First of all, a definition. French New Wave is a period in French filmmaking that is understood as a hugely influential upheaval in film techniques, production methods, thematic material, and some of the core concepts we use to talk about film. There are, of course, arguments about how we should periodize the French New Wave and how significant it was, but most agree it begins in the late 50s and stretches at least to 1964. 1958-1964 is the period given in the study I’m reading (Richard Neuport’s A History of the French New Wave Cinema, although I am more convinced that the period should extend to 1968 and the immediate aftermath of the uprisings or even the early 70s to include the major New Wave directors’ post-mortems on the 60s—films like Jean-Luc Godard’s Tout Va Bien, Jean Eustache’s My Mother and the Whore, and Jacques Rivette’s experimental epics L’Amour Fou and Out 1 (a 14 hour film).
The directors called New Wave included a core group of film critics who moved from writing for Andre Bazin’s journal Cahiers du Cinema to making their own films: Claude Chabrol, Jean-Luc Godard, Francios Truffaut, Eric Rohmer, and Jacques Rivette. Beyond that, there are debates about who “counts” as New Wave. A group of intellectual/artist turned filmmakers referred to as “The Rive Gauche” group (i.e., the Left Bank, home of Sartre, De Bouvier, Beckett, Ionesco, and new novelists like Alain Robbe-Grillet) includes Agnes Varda, her husband Jacques Demy, Alain Resnais, and Chris Marker. Louis Malle is often affiliated with New Wave, although he got his start as a filmmaker far more conventionally, coming through the French Film Academy, codirecting an award-winning documentary with Jacques Costeau in the mid-50s and coming into filmmaking with a great deal of personal wealth that allowed him to use more professional production methods.

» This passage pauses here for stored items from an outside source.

-- ==== Sys2Proof/Certificates/Slice0/Obligations.lean ====
section
/-! DEFINITION. The obligations: what the provers are to show of the model, each from the rules of spec/ its docstring names. -/

open Sys2Proof Sys2Proof.Machine

/-! ### Command words -/

/-- R91, R92, spec/opcode_table.json: command words written out by hand and the commands they stand for, ignored bits set among
them. -/
def Obligations.TableRowWordsDecode : Prop :=
  decode 0x00000000#32 = .nop ∧ decode 0xFFFFFFF0#32 = .nop ∧
  decode 0x00000001#32 = .compress ∧ decode 0xABCDEF01#32 = .compress ∧
  decode 0x00000002#32 = .decompress ∧ decode 0x80000002#32 = .decompress ∧
  decode 0x00000003#32 = .reserved3 ∧ decode 0x00000013#32 = .reserved3 ∧
  decode 0x00000004#32 = .reserved4to7 4#4 ∧ decode 0x00000007#32 = .reserved4to7 7#4 ∧
  decode 0x00000008#32 = .reserved8toF 8#4 ∧ decode 0xFFFFFFFF#32 = .reserved8toF 15#4

/-- R91, spec/opcode_table.json: a word decodes to a command of a row exactly when it carries that row's mask and pattern. -/
def Obligations.DecoderAgreesWithOpcodeTable : Prop :=
  ∀ (w : Word) (row : OpcodeRow), row ∈ opcodeTable → (w &&& row.mask = row.pattern ↔ (decode w).mnemonic = row.mnemonic)

/-- R90–R92: every word decodes to a well-formed command, and bits 31:4 select nothing: each well-formed command comes back from its
encoding with any such bits, and each word is the encoding of its command with its own such bits. -/
def Obligations.DecodeEncodeRoundTrip : Prop :=
  (∀ (i : Instr) (ignored : BitVec 28), i.wellFormed = true → decode (encodeWith ignored i) = i) ∧
  (∀ w : Word, (decode w).wellFormed = true ∧ encodeWith (w.extractLsb' 4 28) (decode w) = w) ∧
  (∀ (w : Word) (ignored : BitVec 28), decode (ignored ++ w.extractLsb' 0 4) = decode w)

/-! ### Commands -/

/-- R235: NOP changes nothing, whether a command runs or not, and whatever bits 31:4 of its word hold. -/
def Obligations.NopHasNoEffect : Prop :=
  (∀ s : State, exec .nop s = .next s) ∧
  (∀ (w : Word) (s : State), w.extractLsb' 0 4 = 0#4 → hostAccess (.wreg 0 w) s = .next s)

/-- R234: what a host write of a word to CMD does, in its three cases. The model's own counters `stall` and `draws` are left open (log
3, log 5); that acceptance empties the queue (R35) is log 23, and that it makes a DONE read owed (R72) is log 22. -/
def Obligations.CommandAcceptance : Prop :=
  ∀ (w : Word) (s : State),
    (w.extractLsb' 0 4 = 0#4 → hostAccess (.wreg 0 w) s = .next s) ∧
    (w.extractLsb' 0 4 ≠ 0#4 → s.busy = true →
      hostAccess (.wreg 0 w) s = .next { s with status := { s.status with drop := true } }) ∧
    (w.extractLsb' 0 4 ≠ 0#4 → s.busy = false →
      ∃ t, hostAccess (.wreg 0 w) s = .next t ∧ t.busy = true ∧
        t = { s with
          latch := { op := w.extractLsb' 0 4, srcLen := s.srcLen, degen := s.degen }
          status := { done := false, err := false, drop := false }
          errcode := 0#4
          dstLen := 0#32
          hdr := 0#16
          phase := if w.extractLsb' 0 4 = 1#4 then .cFreq else if w.extractLsb' 0 4 = 2#4 then .dHdr else .xBad
          eng := { s.eng with queue := [] }
          unread := true
          tainted := false
          stall := t.stall
          draws := t.draws })

/-- R33, R234, R236–R238: every command but NOP, given to an idle block, is accepted: it latches its operands, clears the result
registers and leaves the rest of the machine as it was, but that the queue is emptied (R35, log 23) and a DONE read is owed (R72, log
22). -/
def Obligations.EveryCommandStarts : Prop :=
  ∀ (i : Instr) (s : State), i.wellFormed = true → i ≠ .nop → s.busy = false →
    ∃ t, exec i s = .next t ∧ t.busy = true ∧ t.regRead 1 = 1#32 ∧ t.regRead 2 = 0#32 ∧ t.regRead 4 = 0#32 ∧ t.regRead 5 = 0#32 ∧
      t = { s with
        latch := { op := i.op, srcLen := s.srcLen, degen := s.degen }
        status := { done := false, err := false, drop := false }
        errcode := 0#4
        dstLen := 0#32
        hdr := 0#16
        phase := firstPhase i.op
        eng := { s.eng with queue := [] }
        unread := true
        tainted := false
        stall := t.stall
        draws := t.draws }

/-- R22, R238, R277: a reserved opcode given to an idle block is accepted, and the very next step completes it with BadCommand:
DST and SRC are untouched. That no host access comes between is read from R22 and R238 (DEDUCED, log 13). The model's choices, not
R238's: the emptied queue (log 23), the latch keeping its operands after completion (log 21), the unseen datapath keeping its
values (log 10); the DONE read owed is log 22. -/
def Obligations.ReservedOpcodeCompletes : Prop :=
  ∀ (i : Instr) (s : State), i.wellFormed = true → 3 ≤ i.op.toNat → s.busy = false →
    ∃ t u, exec i s = .next t ∧ step t = .next u ∧
      u = { s with
        latch := { op := i.op, srcLen := s.srcLen, degen := s.degen }
        status := { done := true, err := true, drop := false }
        errcode := 6#4
        dstLen := 0#32
        hdr := 0#16
        phase := .idle
        eng := { s.eng with queue := [] }
        unread := true
        tainted := false
        stall := u.stall }

/-- R304: while a command runs, every command but NOP only sets DROP, and NOP does not even that; the running command owes the same
result as before. -/
def Obligations.BusyCommandIsDropped : Prop :=
  ∀ (i : Instr) (s : State), i.wellFormed = true → s.busy = true →
    ∃ t, exec i s = .next t ∧ t.commandResult = s.commandResult ∧
      t.regRead 1 = (if i = .nop then s.regRead 1 else s.regRead 1 ||| 8#32) ∧
      t = { s with status := { s.status with drop := if i = .nop then s.status.drop else true } }

/-- R236, with R232 and R239: COMPRESS given to an idle block is accepted, and the engine brings it to completion in its seven
phases (that one engine step runs one phase is the model's choice, log 9) with the result of the pure function: the checks in
their order, then the container of magic, header, tree stream and payload. -/
def Obligations.CompressResult : Prop :=
  ∀ s : State, s.Inv → s.busy = false →
    ∃ t u, exec .compress s = .next t ∧ engineRun 7 t = .next u ∧ KeepsHostSide s u ∧
      ShowsResult t u
        (let src := s.srcBytes s.srcLen.toNat
         let bits := codeBits (codeBook (treeOf src)) src
         let stream := serialize (treeOf src)
         let h := headerPack (BitVec.ofNat 3 (garbageCount bits.length)) (BitVec.ofNat 13 stream.length)
         let c := [0x41#8, 0x42#8, h.extractLsb' 8 8, h.extractLsb' 0 8] ++ stream ++ packBytes bits
         if s.params.srcMax.toNat < src.length then .error .sourceUnreadable
         else if oneSymbol src && s.degen then .error .degenerateAlphabet
         else if s.params.dstMax.toNat < c.length then .error .sinkUnwritable
         else .ok (c, h))

/-- R237, with R233, R239, R207 and R278: DECOMPRESS given to an idle block is accepted, and the engine brings it to completion in its
three phases (that one engine step runs one phase is the model's choice, log 9) with the error of the first check that fails, or else
with the bytes the payload's 8 (F − 4 − ts) − g bits decode to and the header of bytes 2 and 3. -/
def Obligations.DecompressResult : Prop :=
  ∀ s : State, s.Inv → s.busy = false →
    ∃ t u, exec .decompress s = .next t ∧ engineRun 3 t = .next u ∧ KeepsHostSide s u ∧
      ShowsResult t u
        (let src := s.srcBytes s.srcLen.toNat
         let h := headerOfBytes (src.getD 2 0#8) (src.getD 3 0#8)
         let g := (h.extractLsb' 13 3).toNat
         let ts := (h.extractLsb' 0 13).toNat
         let field := deserializeTree ((src.drop 4).take ts)
         let root := field.getD none
         let nbits := 8 * (src.length - 4 - ts) - g
         let decoded := decodePayload root ((payloadBits (src.drop (4 + ts))).take nbits)
         if s.params.srcMax.toNat < src.length then .error .sourceUnreadable
         else if src.length < 4 then .error .sourceUnreadable
         else if src.length < 4 + ts then .error .corruptTree
         else if field = none then .error .corruptTree
         else if isSingleLeaf root && s.degen then .error .degenerateAlphabet
         else if 8 * (src.length - 4 - ts) < g then .error .corruptPayload
         else if ts = 0 ∧ 0 < nbits then .error .corruptTree
         else if s.params.dstMax.toNat < decoded.1.length then .error .sinkUnwritable
         else if decoded.2 = true then .error .corruptPayload
         else .ok (decoded.1, h))

/-- R239: the engine step (one phase, the model's choice, log 9) that ends an undoubted command shows the host the result the
command owes: on success DST[0..len) holds it and the rest of DST is unchanged, on an error the registers say so; SRC, SRC_LEN and
CFG are unchanged. That the latch keeps its operands after completion is the model's choice (log 21). -/
def Obligations.CompletionShowsResult : Prop :=
  ∀ s t : State, s.Inv → s.DataInv → s.tainted = false → s.busy = true → engineStep s = .next t → t.busy = false →
    ShowsResult s t s.commandResult ∧ KeepsHostSide s t ∧ t.latch = s.latch

/-- R279, R271: an error raised by a phase completes the command, in the same engine step (one phase, the model's choice, log 9),
whatever the state: STATUS, ERRCODE, DST_LEN and HDR say so, every byte of DST becomes a draw of its own (but for BadCommand,
which leaves DST alone), and the rest is unchanged, the engine's unseen datapath left open (log 10). That the latch is among what
is unchanged is the model's choice (log 21). -/
def Obligations.ErrorCompletion : Prop :=
  ∀ (s : State) (e : CmdError), s.tainted = false → runPhase s = .error (.raise e) →
    ∃ t, engineStep s = .next t ∧
      t = { s with
        eng := t.eng
        status := { s.status with done := true, err := true }
        errcode := match e with
          | .sourceUnreadable => 1#4
          | .sinkUnwritable => 2#4
          | .corruptTree => 3#4
          | .degenerateAlphabet => 4#4
          | .corruptPayload => 5#4
          | .badCommand => 6#4
        dstLen := 0#32
        hdr := 0#16
        phase := .idle
        dst := if e = .badCommand then s.dst else []
        dstGen := if e = .badCommand then s.dstGen else s.draws
        draws := if e = .badCommand then s.draws else s.draws + 1 }

/-- R278: the error of each command is that of the first check that fails, the checks in the rule's order. -/
def Obligations.ErrorPriority : Prop :=
  (∀ (src : Bytes) (degen : Bool) (srcMax dstMax : Nat), srcMax < 2 ^ 32 →
    errorOf (compressBytes src degen srcMax dstMax) =
      firstError
        [(decide (srcMax < src.length), .sourceUnreadable),
         (oneSymbol src && degen, .degenerateAlphabet),
         (decide (dstMax < (container src).length), .sinkUnwritable)]) ∧
  (∀ (src : Bytes) (degen : Bool) (srcMax dstMax : Nat),
    errorOf (decompressBytes src degen srcMax dstMax) =
      let h := headerOfBytes (src.getD 2 0#8) (src.getD 3 0#8)
      let g := (h.extractLsb' 13 3).toNat
      let ts := (h.extractLsb' 0 13).toNat
      let root := deserializeTree ((src.drop 4).take ts)
      let nbits := 8 * (src.length - 4 - ts) - g
      let decoded := decodePayload (root.getD none) ((payloadBits (src.drop (4 + ts))).take nbits)
      firstError
        [(decide (srcMax < src.length), .sourceUnreadable),
         (decide (src.length < 4), .sourceUnreadable),
         (decide (src.length < 4 + ts), .corruptTree),
         (root.isNone, .corruptTree),
         (isSingleLeaf (root.getD none) && degen, .degenerateAlphabet),
         (decide (8 * (src.length - 4 - ts) < g), .corruptPayload),
         (decide (ts = 0 ∧ 0 < nbits), .corruptTree),
         (decide (dstMax < decoded.1.length), .sinkUnwritable),
         (decoded.2, .corruptPayload)]) ∧
  (∀ s : State, 3 ≤ s.latch.op.toNat → s.commandResult = .error .badCommand)

/-- R22, R232, R233, R238: one engine step (one phase, the model's choice, log 9) of an undoubted command goes to the phase that
follows in the command's order, or, when a check has failed, to IDLE with ERR set. -/
def Obligations.EnginePhaseOrder : Prop :=
  ∀ s t : State, s.Inv → s.DataInv → s.tainted = false → engineStep s = .next t →
    t.phase = s.phase.next ∨ (t.phase = .idle ∧ t.status.err = true)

Nonetheless, he adopted new methods and ideas, shot on location, disrupted continuity and characterizations, and frequently cast Jeanne Moreau, a major star of the New Wave. The emergence of the Cinema Verite documentary movement is closely associated with New Wave, and Jean Roch and Edgar Morin’s Chronicle of a Summer is commonly cited as an important New Wave documentary. But there are also 100 plus other first-time filmmakers listed in an issue of Cahiers as belonging to the New Wave.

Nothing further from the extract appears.